Home > Other > Believe (Faith & Friendship Series) > Page 4
Believe (Faith & Friendship Series) Page 4

by Jayne, S. L.


  Matt stands in front of me, with his arms slightly raised, the look on his face is almost as if he’s asking for permission to dance with me. I bravely take a step forward and walk into his arms, wrapping my arms around his waist. We move in time with each other, his hands slide down my back, causing my back to arch and press my chest against him. I don’t think that’s such a good idea, so I turn around, keeping his arms wrapped around me, I feel his body press up against my back.

  “You’re gonna kill me, baby. This song… you have no idea,” Matt’s velvety deep voice escapes into my ear.

  Feeling bold, I ignore his words and slide my body down his and back up, slowly.

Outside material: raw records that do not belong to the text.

-- ==== Sys2Proof/Machine/Inspection.lean ====
section
/-! DEFINITION. The meanings of the inspection commands: READ_STATUS with the report of each block (R173), READ_ENTRY (R26)
and POP_CAPTURE (R148). -/

namespace Sys2Proof.Machine

/-! ## The reports, item by item in the order of their status tables (R173) -/

/-- The window table items (R99). -/
def State.windowItems (s : State) : List Byte :=
  [s.op.code] ++ setByte 8 (fun w => (s.window w).enabled) ++
    setByte 8 (fun w => (s.window w).enabled && decide ((s.window w).cls ≠ .pass)) ++
    byteNat (((List.finRange 8).map fun w => (s.window w).passage).sum)

/-- The µs remaining before a generation's budget expires, absent when the budget is 0, has expired, or the generation is
late (R67). -/
def State.budgetRemaining (d : Drain) (s : State) : Option Nat :=
  if d.budget = 0 ∨ d.late ∨ s.budgetExpired d then none else some (d.budget.toNat - s.microsecondsSince d.moment)

/-- A generation of the drain queue (R67). -/
def State.drainItem (s : State) (d : Drain) : List Byte :=
  byteNat d.group.val ++ bytesLE 2 d.sequence ++ [d.phase.code] ++ byteNat (s.group d.group).drainList.length ++
    byteNat d.outstanding ++ byteBool d.late ++
    optionally 2 ((s.budgetRemaining d).map fun n => bytesLE 2 (BitVec.ofNat 16 n))

/-- COMMIT_BUSY as R169 numbers the values R67 lists: asserted 0, released 1. DEDUCED: notes/assumptions/16.md. -/
def commitBusyCode (asserted : Bool) : Byte := if asserted then 0 else 1

/-- The drain engine and arbiter items (R67). DESIGN CHOICE: of the item outstanding on port M one byte stands, which is both
its number and the count byte of the owners' list (notes/assumptions/34.md). -/
def State.drainItems (s : State) : List Byte :=
  countedList (s.drain.queue.map s.drainItem) ++ byteNat s.drain.leftovers.length ++ [commitBusyCode s.drain.commitBusy] ++
    byteBool s.arb.escalated ++ countedList (s.arb.outstanding.map fun o => [o.owner.code]) ++ [s.arb.pointer.code] ++
    [s.arb.policy.code]

/-- The bridge report (R173): window table, drain engine and arbiter, frame-error count. -/
def State.bridgeReport (s : State) : List Byte := s.windowItems ++ s.drainItems ++ bytesLE 2 s.mgmt.frameErrors

/-- A request of a port's queue (R116). -/
def QueuedRequest.bytes (r : QueuedRequest) : List Byte :=
  [accessCode r.request.kind] ++ bytesLE 1 r.request.tag ++ bytesWord r.request.word ++ [r.progress.code]

/-- The code of a classification: PASS 0, STAGED 1, none 2 (R116, R169). DESIGN CHOICE: a head classified PASS in INIT or
BYPASS, where no window is found, is coded none like one without a window in ACTIVE (notes/assumptions/17.md). -/
def Classification.code (c : Classification) : Byte :=
  match c.window, c.route with
  | none, _ => 2
  | some _, .pass => 0
  | some _, .staged _ _ => 1

/-- The head item of a port (R116). -/
def State.headItem (p : Port) (s : State) : List Byte :=
  optionally 4 (match s.head p with
    | some ⟨_, .head cls place⟩ =>
      some ([cls.code] ++ optionally 1 (cls.window.map fun w => byteNat w.val) ++ [place.code])
    | _ => none)

/-- The hold item of a port (R116): its group, the µs held so far, and the µs remaining, absent when the recorded limit is
0. -/
def State.holdItem (p : Port) (s : State) : List Byte :=
  optionally 8 ((s.holds.find? fun h => decide (h.port = p)).map fun h =>
    byteNat h.group.val ++ bytesLE 4 (s.tb.usClock - h.since) ++
      optionally 2 (if h.limit = 0 then none
        else some (bytesLE 2 (BitVec.ofNat 16 (h.limit.toNat - s.microsecondsSince h.since)))))

/-- A last-error record (R110, R116). -/
def ErrorRecord.bytes (e : ErrorRecord) : List Byte :=
  [e.reason.code, accessCode e.kind] ++ bytesWord e.word ++ bytesLE 1 e.tag ++ bytesStamp e.stamp

/-- The ten counts of a port in the order of R111. -/
def PortCounts.bytes (c : PortCounts) : List Byte :=
  ([c.requests, c.passReads, c.passWrites, c.stagedPlaced, c.merged, c.forwarded, c.errRejected, c.errTimeout,
    c.errDownstream, c.errDiscarded].map (bytesLE 4)).flatten

/-- The report of a port (R116). -/
def State.portReport (p : Port) (s : State) : List Byte :=
  byteNat (s.port p).queue.length ++ countedList ((s.port p).queue.map QueuedRequest.bytes) ++ s.headItem p ++
    s.holdItem p ++ optionally 15 ((s.port p).lastError.map ErrorRecord.bytes) ++ (s.port p).counts.bytes

/-- The ten counts of a group in the order of R46. -/
def GroupCounts.bytes (c : GroupCounts) : List Byte :=
  ([c.allocated, c.merged, c.drained, c.failed, c.discarded, c.rejections, c.holdTimeouts, c.missedSlots, c.lateDrains,
    c.commitsTaken].map (bytesLE 4)).flatten

/-- The sequence of a group's draining generation, shown by the entries of its draining list (R5, R40). -/
def State.drainingSequence (g : GroupId) (s : State) : Option (BitVec 16) :=
  match (s.group g).drainList with
  | [] => none
  | i :: _ => match s.entry i with
    | some e => match e.gen with
      | .draining n => some n
      | .collecting => none
    | none => none

/-- The report of a group (R45). -/
def State.groupReport (g : GroupId) (s : State) : List Byte :=
  let grp := s.group g
  [grp.state.code] ++ bytesLE 2 grp.sequence ++ optionally 2 ((s.drainingSequence g).map (bytesLE 2)) ++
    byteNat grp.openList.length ++ byteNat grp.drainList.length ++ optionally 7 (grp.lastCommit.map bytesStamp) ++
    optionally 5 (grp.firstFault.map bytesWord) ++ bytesLE 2 grp.slotOffset ++
    optionally 2 (grp.pendingOffset.map (bytesLE 2)) ++ byteBool grp.outOfRange ++
    [grp.trigger.code, grp.mode.code, grp.policy.code, grp.entryLimit] ++ bytesLE 2 grp.holdLimit ++
    bytesLE 2 grp.drainBudget ++ byteBool grp.logCommits ++ grp.counts.bytes

/-- The report of the timebase (R132). -/
def State.timebaseReport (s : State) : List Byte :=
  byteBool s.tb.running ++ bytesLE 2 s.tb.counter ++ bytesLE 4 s.tb.cycle ++ bytesLE 2 s.tb.period ++
    optionally 2 (s.tb.pendingPeriod.map (bytesLE 2)) ++ [s.tb.prescale] ++
    optionally 1 (s.tb.pendingPrescale.map fun v => [v]) ++ byteBool s.tb.syncEnable ++ [s.tb.refFreq] ++
    bytesLE 4 s.tb.truncated ++ bytesLE 4 s.tb.usClock

/-- The items of a capture channel (R151). -/
def Channel.bytes (ch : Channel) : List Byte :=
  [ch.state.code, ch.prescaleCount] ++ bytesLE 2 ch.skipCount ++ bytesLE 4 ch.hits ++ bytesLE 4 ch.qualifying ++
    bytesLE 4 ch.produced ++ byteBool ch.enabled ++ [ch.direction.code, ch.prescale] ++ byteBool ch.gate ++
    byteBool ch.rearmAtWrap ++ ch.matchValue.toList ++ ch.matchMask.toList ++ byteBool ch.recordData

/-- The kind of a capture record, ACCESS 1 and COMMIT 2 (R169). -/
def CaptureRecord.kindCode : CaptureRecord → Byte
  | .access _ _ _ _ _ _ _ _ => 1
  | .commit _ _ _ _ _ _ => 2

/-- The report of the capture unit (R151). -/
def State.captureReport (s : State) : List Byte :=
  byteNat s.cap.queue.length ++ [s.cap.threshold, s.cap.lost] ++
    optionally 1 (s.cap.queue.head?.map fun r => [r.record.kindCode]) ++
    ((List.finRange 4).map fun c => (s.channel c).bytes).flatten

/-- The report of the event unit (R163, R173). -/
def State.eventReport (s : State) : List Byte :=
  bytesLE 3 s.ev.causes ++ bytesLE 3 s.ev.enables ++ bytesLE 3 s.ev.pendingSet ++ byteBool s.ev.irq

/-- The report of a block by the number READ_STATUS names it with (R173). -/
def State.report (block : Byte) (s : State) : Option (List Byte) :=
  match block.toNat with
  | 0 => some s.bridgeReport
  | 1 => some (s.portReport .a)
  | 2 => some (s.portReport .b)
  | 3 => some (s.groupReport 0)
  | 4 => some (s.groupReport 1)
  | 5 => some (s.groupReport 2)
  | 6 => some (s.groupReport 3)
  | 7 => some s.timebaseReport
  | 8 => some s.captureReport
  | 9 => some s.eventReport
  | _ => none

/-- READ_STATUS (R173): accepted in every operating state; a block above 9 is answered BAD_ARGUMENT, without result data. -/
def execReadStatus (block : Byte) (s : State) : Host.Outcome State Fault Refusal :=
  .next (s.hearing fun s => match s.report block with
    | some bytes => s.reply .accepted bytes
    | none => s.refuse .badArgument 0)

/-! ## READ_ENTRY -/

/-- An entry's place in the list of its group, counted from 0 at the head (R26). -/
def State.listPosition (i : PoolIndex) (e : Entry) (s : State) : Nat :=
  match e.state with
  | .staged => (s.group e.group).openList.idxOf i
  | .queued => (s.group e.group).drainList.idxOf i
  | .writing => (s.group e.group).drainList.idxOf i

/-- The generation field of an entry, and its draining sequence, zero for OPEN (R175). -/
def Generation.bytes : Generation → List Byte
  | .collecting => [0, 0, 0]
  | .draining n => [1] ++ bytesLE 2 n

/-- The 22 bytes of READ_ENTRY (R175). -/
def State.entryBytes (i : PoolIndex) (s : State) : List Byte :=
  match s.entry i with
  | none => List.replicate 22 0
  | some e =>
    [e.state.code] ++ bytesWord e.word ++ [e.mask] ++ (Lanes.masked e.mask e.data).toList ++ byteNat e.group.val ++
      e.gen.bytes ++ bytesLE 1 e.contributors ++ [e.count] ++ byteNat (s.listPosition i e)

/-- READ_ENTRY (R26). -/
def execReadEntry (index : Byte) (s : State) : Host.Outcome State Fault Refusal :=
  .next (s.hearing (State.unlessInit 22 fun s =>
    match argBelow 64 index with
    | none => s.refuse .badArgument 22
    | some i => s.reply .accepted (s.entryBytes i)))

/-! ## POP_CAPTURE -/

/-- The 32 bytes of a stored record (10.6). -/
def StoredRecord.bytes (r : StoredRecord) : List Byte :=
  match r.record with
  | .access channel stamp port direction word error payload skipped =>
    [1] ++ byteNat channel.val ++ byteBool stamp.running ++ [r.lost] ++ bytesLE 4 stamp.cycle ++ bytesLE 2 stamp.counter ++
      [portCode port, accessCode direction] ++ byteBool error ++ byteBool payload.isSome ++ bytesWord word ++
      (match payload with
        | some (mask, _) => [mask]
        | none => [0]) ++ bytesLE 2 skipped ++
      (match payload with
        | some (_, data) => data.toList
        | none => List.replicate 8 0) ++ [0, 0]
  | .commit group sequence stamp drained failed late =>
    [2] ++ byteNat group.val ++ byteBool stamp.running ++ [r.lost] ++ bytesLE 4 stamp.cycle ++ bytesLE 2 stamp.counter ++
      bytesLE 2 sequence ++ [drained, failed] ++ byteBool late ++ List.replicate 17 0

/-- The oldest record popped, or the EMPTY record (R148). -/
def State.popCapture (s : State) : State :=
  match s.cap.queue with
  | [] => s.reply .accepted (List.replicate 32 0)
  | r :: rest => ((s.withCap { s.cap with queue := rest }).refreshReady).reply .accepted r.bytes

/-- POP_CAPTURE (R148). -/
def execPopCapture (s : State) : Host.Outcome State Fault Refusal :=
  .next (s.hearing (State.unlessInit 32 State.popCapture))

end Sys2Proof.Machine
end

I can feel his chest heaving, like he’s struggling to let out a breath. His hands grip my hips, pressing my ass into his groin, and I have no control over the smile spreading across my face at the feel of his erection through his jeans.

  Turning to face him, I pull his head down level with mine, so he can hear me. “You need to take another shot, big man.” I smile and turn back around.

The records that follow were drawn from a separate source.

-- ==== Sys2Proof/Safety.lean ====
section
/-! DEFINITION. What a state of the block must satisfy at every moment, in the terms the statements use: one predicate per
block, each kept by every step from any state that has it, and the vocabulary of the statements about commits, results and
queues. -/

namespace Sys2Proof.Machine

/-! ## Invariants -/

/-- IRQ_N is asserted exactly while at least one enabled cause is set (R158). -/
def State.irqAgrees (s : State) : Prop := s.ev.irq = decide (s.ev.causes &&& s.ev.enables ≠ 0)

/-- The capture queue holds at most 32 records (R146), the threshold lies in 1-32, and CAPTURE_READY is set exactly while
the queue holds at least the threshold (R149). -/
def State.captureAgrees (s : State) : Prop :=
  s.cap.queue.length ≤ 32 ∧ 1 ≤ s.cap.threshold.toNat ∧ s.cap.threshold.toNat ≤ 32 ∧
    s.ev.causes.getLsbD 18 = decide (s.cap.threshold.toNat ≤ s.cap.queue.length)

/-- A channel's prescale count is 0 whenever it is GATED (R134), and never above its prescale (R139). -/
def State.channelsAgree (s : State) : Prop :=
  ∀ c : ChannelId, ((s.channel c).state = .gated → (s.channel c).prescaleCount = 0) ∧
    (s.channel c).prescaleCount.toNat ≤ (s.channel c).prescale.toNat

/-- The period in force and a pending one lie in 2-65535, and a RUNNING counter is below the period in force (R125); the
reference frequency lies in 10-200 (R118). -/
def State.timebaseAgrees (s : State) : Prop :=
  2 ≤ s.tb.period.toNat ∧ (∀ v, s.tb.pendingPeriod = some v → 2 ≤ v.toNat) ∧
    (s.tb.running = true → s.tb.counter.toNat < s.tb.period.toNat) ∧
    10 ≤ s.tb.refFreq.toNat ∧ s.tb.refFreq.toNat ≤ 200

/-- The order of a port's queue (R102): requests ON_M or ANSWERED, then at most one HEAD, and BEHIND requests only after a
HEAD. -/
def queueOrdered : List QueuedRequest → Bool
  | [] => true
  | r :: rest =>
    match r.progress with
    | .onM _ => queueOrdered rest
    | .answered _ => queueOrdered rest
    | .head _ _ => rest.all fun x => x.progress.isBehind
    | .behind => false

/-- A port's queue is in the order of R102 and holds at most 4 requests, and a request waits on the bus only while it is
full (R101). -/
def PortState.ordered (p : PortState) : Prop :=
  queueOrdered p.queue = true ∧ p.queue.length ≤ 4 ∧ (p.waiting ≠ [] → p.queue.length = 4)

/-- Both ports are in order, and port M has at most four requests outstanding (R63). -/
def State.portsOrdered (s : State) : Prop :=
  s.portA.ordered ∧ s.portB.ordered ∧ s.arb.outstanding.length ≤ 4

/-- The window a port's head is in passage of: the window of a staged write that is in passage or held (R84). -/
def State.passageWindow (p : Port) (s : State) : Option WindowId :=
  match s.head p with
  | some ⟨_, .head cls (.passage _)⟩ => cls.window
  | some ⟨_, .head cls .held⟩ => cls.window
  | _ => none

/-- The head of a port is held (R108). -/
def State.headHeld (p : Port) (s : State) : Bool :=
  match s.head p with
  | some ⟨_, .head _ .held⟩ => true
  | _ => false

/-- Every window counts the writes in passage at the two heads (R84), and the hold records are those of the held heads, one
for each (R15). -/
def State.headsAgree (s : State) : Prop :=
  (∀ w : WindowId, (s.window w).passage =
    ([Port.a, Port.b].filter fun p => decide (s.passageWindow p = some w)).length) ∧
  (s.holds.map (·.port)).Nodup ∧
  ∀ p : Port, s.headHeld p = true ↔ p ∈ s.holds.map (·.port)

/-- The requests of a port in BEHIND or HEAD (R112). -/
def PortState.unsettled (p : PortState) : Nat := (p.queue.filter fun r => r.progress.isUnsettled).length

/-- The balance of a port's counts (R112). -/
def PortState.balanced (p : PortState) : Prop :=
  p.counts.requests =
    p.counts.passReads + p.counts.passWrites + p.counts.forwarded + p.counts.stagedPlaced + p.counts.errRejected +
      p.counts.errTimeout + p.counts.errDiscarded + BitVec.ofNat 32 p.unsettled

  He spins me back around to face him. “You need to stop being so fucking sexy, shorty. Shit, I only have so much self-control, and around you? It’s like being on thin ice,” he breathed into my hair.

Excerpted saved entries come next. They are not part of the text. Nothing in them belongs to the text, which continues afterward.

/-- A staged write that needs an entry it cannot have (R13): under REJECT it is answered ERROR REJECTED_FULL, recorded and
counted, with STAGE_REJECT (R14); under HOLD it stays the head with a hold record, and nothing else changes (R15). One
classified before a RESET_DATAPATH whose placement comes after it is answered ERROR DISCARDED_BY_RESET, recorded and
counted, and the table keeps no trace of it; the answer sets no cause, and only the hit of the next request, which becomes
the head, can change those of the capture unit (R23, R105, R109; the mark of such a head is the model's,
notes/assumptions/12.md). -/
def Obligations.UnplacedWritesAreAnsweredOrHeld : Prop :=
  (∀ (s : State) (p : Port) (word : WordIndex) (m : LaneSet) (d : Lanes) (tag : Tag) (cls : Classification) (g : GroupId)
    (v : ReadView), s.resetLow = false →
    queueOrdered (s.port p).queue = true → s.head p = some ⟨.write word m d tag, .head cls (.passage false)⟩ →
    cls.route = .staged g v →
    ((s.group g).mode = .sequence ∨ ∀ j ∈ (s.group g).openList, ∀ x, s.entry j = some x → x.word ≠ word) →
    ((s.group g).entryLimit.toNat ≤ (s.group g).openList.length ∨ ∀ j : PoolIndex, (s.entry j).isSome = true) →
    ((s.group g).policy = .reject → ∃ t, exec (.stagedWritePlacement p) s = .next t ∧
      t.pool = s.pool ∧ t.holds = s.holds ∧ t.drain = s.drain ∧ t.arb = s.arb ∧ t.tb = s.tb ∧ t.op = s.op ∧
      (∀ h : GroupId, t.group h = if h = g then { s.group h with counts := { (s.group h).counts with
        rejections := (s.group h).counts.rejections + 1 } } else s.group h) ∧
      t.ev.causes.getLsbD 12 = true ∧
      (t.port p).lastError = some ⟨.rejectedFull, .write, word, tag, ⟨s.tb.cycle, s.tb.counter, s.tb.running⟩⟩ ∧
      (t.port p).counts.errRejected = (s.port p).counts.errRejected + 1 ∧
      queueMoves (.write word m d tag) (.head cls (.passage false)) (.answered ⟨.error, none⟩)
        (s.port p).queue (t.port p).queue) ∧
    ((s.group g).policy = .hold → ∃ t, exec (.stagedWritePlacement p) s = .next t ∧
      t = (({ s with holds := s.holds ++ [(⟨p, g, s.tb.usClock, (s.group g).holdLimit⟩ : Hold)] } : State).withPort p (t.port p)) ∧
      t.port p = { s.port p with queue := (t.port p).queue } ∧
      ∃ pre post : List QueuedRequest,
        (s.port p).queue = pre ++ ⟨.write word m d tag, .head cls (.passage false)⟩ :: post ∧
        (t.port p).queue = pre ++ ⟨.write word m d tag, .head cls .held⟩ :: post)) ∧
  ∀ (s : State) (p : Port) (word : WordIndex) (m : LaneSet) (d : Lanes) (tag : Tag) (cls : Classification) (g : GroupId)
    (v : ReadView), s.resetLow = false →
    queueOrdered (s.port p).queue = true → s.head p = some ⟨.write word m d tag, .head cls (.passage true)⟩ →
    cls.route = .staged g v →
    ∃ t, exec (.stagedWritePlacement p) s = .next t ∧
      t.pool = s.pool ∧ t.groups = s.groups ∧ t.holds = s.holds ∧ t.drain = s.drain ∧ t.arb = s.arb ∧ t.tb = s.tb ∧
      (s.op ≠ .active → t.cap = s.cap ∧ t.ev = s.ev) ∧
      (∀ i < 17, t.ev.causes.getLsbD i = s.ev.causes.getLsbD i) ∧ t.ev.enables = s.ev.enables ∧
      (t.port p).lastError = some ⟨.discardedByReset, .write, word, tag, ⟨s.tb.cycle, s.tb.counter, s.tb.running⟩⟩ ∧
      (t.port p).counts.errDiscarded = (s.port p).counts.errDiscarded + 1 ∧
      queueMoves (.write word m d tag) (.head cls (.passage true)) (.answered ⟨.error, none⟩)
        (s.port p).queue (t.port p).queue

/-- Retries of held writes. At a retry point a held write that it concerns is placed afresh (R16, R17, R108). Placed, by
merge or into the lowest free entry, its hold record goes and it is answered OKAY, counted, out of its window's count, and
gives no second hit; refused under HOLD everything stays; refused under REJECT it is answered ERROR REJECTED_FULL, recorded
and counted, with STAGE_REJECT. One it does not concern stays. Of two, the one first refused takes a single free entry,
where pool and lists agree (StagedDataInvariant). Retry points are the commit event of its group, an ABORT_GROUP that frees
entries and the acknowledgement of a drain write: each has its own effect, and then the retries; a COMMIT_NOW answered BUSY
for the group is none, nor is a missed slot. A slot instant, whichever row brings it, and a COMMIT_IN edge take the groups
they reach in ascending number (R34), each commit event with its retries whole before the next. The model's choices: the
parts of one happening stand in its order (notes/assumptions/13.md), and an entry allocated holds zero in the lanes its
write does not carry (notes/assumptions/21.md). When a row brings a slot instant or an edge, and that it changes nothing
otherwise, is as in notes/assumptions/3.md, 6.md, 7.md and 32.md. -/
def Obligations.RetryPointsServeHeldWrites : Prop :=
  (∀ (s : State) (x : Hold) (concerned : Hold → Bool) (word : WordIndex) (m : LaneSet) (d : Lanes) (tag : Tag)
    (cls : Classification), s.holds = [x] → queueOrdered (s.port x.port).queue = true →
    s.head x.port = some ⟨.write word m d tag, .head cls .held⟩ →
    let t := s.retryHolds concerned
    let placed := fun merged : Count =>
      t.holds = [] ∧
      queueMoves (.write word m d tag) (.head cls .held) (.answered ⟨.okay, none⟩)
        (s.port x.port).queue (t.port x.port).queue ∧
      (t.port x.port).counts.stagedPlaced = (s.port x.port).counts.stagedPlaced + 1 ∧
      (t.port x.port).counts.merged = (s.port x.port).counts.merged + merged ∧
      (t.port x.port).lastError = (s.port x.port).lastError ∧
      t.drain = s.drain ∧ t.arb = s.arb ∧ t.tb = s.tb ∧ t.op = s.op ∧ t.mgmt = s.mgmt ∧
      (∀ q : Port, q ≠ x.port → t.port q = s.port q) ∧
      ((∀ q ∈ (s.port x.port).queue, q.progress.isBehind = false) → t.cap = s.cap ∧ t.ev = s.ev ∧
        ∀ w : WindowId, t.window w = if cls.window = some w then { s.window w with passage := (s.window w).passage - 1 }
          else s.window w)
    (concerned x = false → t = s) ∧
    (concerned x = true →
      (∀ (i : PoolIndex) (e : Entry) (pre post : List PoolIndex), (s.group x.group).mode = .merge →
        (s.group x.group).openList = pre ++ i :: post → (∀ j ∈ pre, ∀ y, s.entry j = some y → y.word ≠ word) →
        s.entry i = some e → e.word = word →
        placed 1 ∧ t.entry i = some (e.joined x.port m d) ∧ (∀ j, j ≠ i → t.entry j = s.entry j) ∧
        ∀ h : GroupId, t.group h = if h = x.group then { s.group h with counts := { (s.group h).counts with
          merged := (s.group h).counts.merged + 1 } } else s.group h) ∧
      (∀ i : PoolIndex, s.needsEntry x.group word →
        (s.group x.group).openList.length < (s.group x.group).entryLimit.toNat → s.entry i = none →
        (∀ j : PoolIndex, j < i → (s.entry j).isSome = true) →
        placed 0 ∧ t.entry i = some (Entry.opened x.port x.group word m d) ∧ (∀ j, j ≠ i → t.entry j = s.entry j) ∧
        ∀ h : GroupId, t.group h = if h = x.group then { s.group h with
            openList := (s.group h).openList ++ [i]
            counts := { (s.group h).counts with allocated := (s.group h).counts.allocated + 1 } } else s.group h) ∧
      (s.needsEntry x.group word → s.hasNoRoom x.group →
        ((s.group x.group).policy = .hold → t = s) ∧
        ((s.group x.group).policy = .reject →
          t.holds = [] ∧ t.pool = s.pool ∧ t.drain = s.drain ∧ t.arb = s.arb ∧ t.tb = s.tb ∧ t.op = s.op ∧
          t.mgmt = s.mgmt ∧
          (∀ h : GroupId, t.group h = if h = x.group then { s.group h with counts := { (s.group h).counts with
            rejections := (s.group h).counts.rejections + 1 } } else s.group h) ∧
          t.ev.causes.getLsbD 12 = true ∧
          (t.port x.port).lastError =
            some ⟨.rejectedFull, .write, word, tag, ⟨s.tb.cycle, s.tb.counter, s.tb.running⟩⟩ ∧
          (t.port x.port).counts.errRejected = (s.port x.port).counts.errRejected + 1 ∧
          queueMoves (.write word m d tag) (.head cls .held) (.answered ⟨.error, none⟩)
            (s.port x.port).queue (t.port x.port).queue)))) ∧
  (∀ (s : State) (x y : Hold) (concerned : Hold → Bool) (wx wy : WordIndex) (mx my : LaneSet) (dx dy : Lanes) (tx ty : Tag)
    (cx cy : Classification) (i : PoolIndex), s.holds = [x, y] → s.listsAgree → x.port ≠ y.port → concerned x = true →
    concerned y = true →
    s.head x.port = some ⟨.write wx mx dx tx, .head cx .held⟩ →
    s.head y.port = some ⟨.write wy my dy ty, .head cy .held⟩ →
    s.needsEntry x.group wx → s.needsEntry y.group wy →
    (x.group = y.group → (s.group y.group).mode = .sequence ∨ wx ≠ wy) →
    (s.group x.group).openList.length < (s.group x.group).entryLimit.toNat → (s.group y.group).policy = .hold →
    s.entry i = none → (∀ j, j ≠ i → (s.entry j).isSome = true) →
    let t := s.retryHolds concerned
    t.holds = [y] ∧ t.entry i = some (Entry.opened x.port x.group wx mx dx) ∧ t.port y.port = s.port y.port) ∧
  (∀ (s u : State) (c : Instr) (concerned : Hold → Bool), s.resetLow = false →
    ((∃ g : GroupId, c = .commitNow (BitVec.twoPow 8 g.val) ∧ s.mgmt.listening = true ∧ s.op = .active ∧
        (s.group g).enabled = true ∧ (s.group g).drainList = [] ∧ concerned = fun h => decide (h.group = g)) ∨
      (∃ g : GroupId, c = .abortGroup (BitVec.ofNat 8 g.val) ∧ s.mgmt.listening = true ∧ s.op ≠ .init ∧
        (s.group g).enabled = true ∧ (s.group g).openList ≠ [] ∧ concerned = fun _ => true) ∨
      ∃ (status : Status) (memory : Lanes) (tag : Tag) (g : GroupId) (i : PoolIndex) (q : BusRequest)
        (rest : List Outstanding), c = .memoryResponse status memory tag ∧
        s.arb.outstanding = ⟨.drain g i, q⟩ :: rest ∧ concerned = fun _ => true) →
    exec c { s with holds := [] } = .next u →
    exec c s = .next (({ u with holds := s.holds } : State).retryHolds concerned)) ∧
  (∀ (s : State) (g : GroupId),
    let alone : State := { ({ s with holds := [] } : State).slotAt g with holds := s.holds }
    s.slotAt g = if (s.group g).drainList = [] then alone.retryHolds (fun h => decide (h.group = g)) else alone) ∧
  (∀ (s : State) (c : Instr), s.resetLow = false →
    c ∈ [.counterStep, .naturalWrap, .syncInEdge, .commitInEdge, .startTimebase] →
    ∃ t p : State, exec c s = .next t ∧
      { t with mgmt := s.mgmt } =
        ((List.finRange 4).filter (s.rowReaches c)).foldl (fun (u : State) (g : GroupId) => u.slotAt g) p ∧
      p = { s with tb := p.tb, cap := p.cap, ev := p.ev, groups := p.groups } ∧
      ∀ g : GroupId, p.group g = { s.group g with
        slotOffset := (p.group g).slotOffset
        pendingOffset := (p.group g).pendingOffset
        outOfRange := (p.group g).outOfRange }) ∧
  ∀ (s : State) (g : GroupId), s.takesFrames → s.op = .active → (s.group g).enabled = true → (s.group g).drainList ≠ [] →
    exec (.commitNow (BitVec.twoPow 8 g.val)) s =
      .next { s with mgmt := { s.mgmt with result := some ⟨.accepted, [0, BitVec.twoPow 8 g.val]⟩ } }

  “I’m sorry, Matt, I don’t mean to make it hard for you,” I blush as soon as the words come out.

  I feel his chest rumble from his laugh. “Don’t be sorry, baby, it’s a better memory than the last time we were here.”

  That reminds me of our screaming match, the one that ended in me walking out of here after telling him to go fuck himself. It also reminds me of what Ava said, that Matt had announced that night that he wanted me.

  “Did you really say you wanted me that night? Ava told me the next day what you’d said, but I didn’t remember, or really believe her.”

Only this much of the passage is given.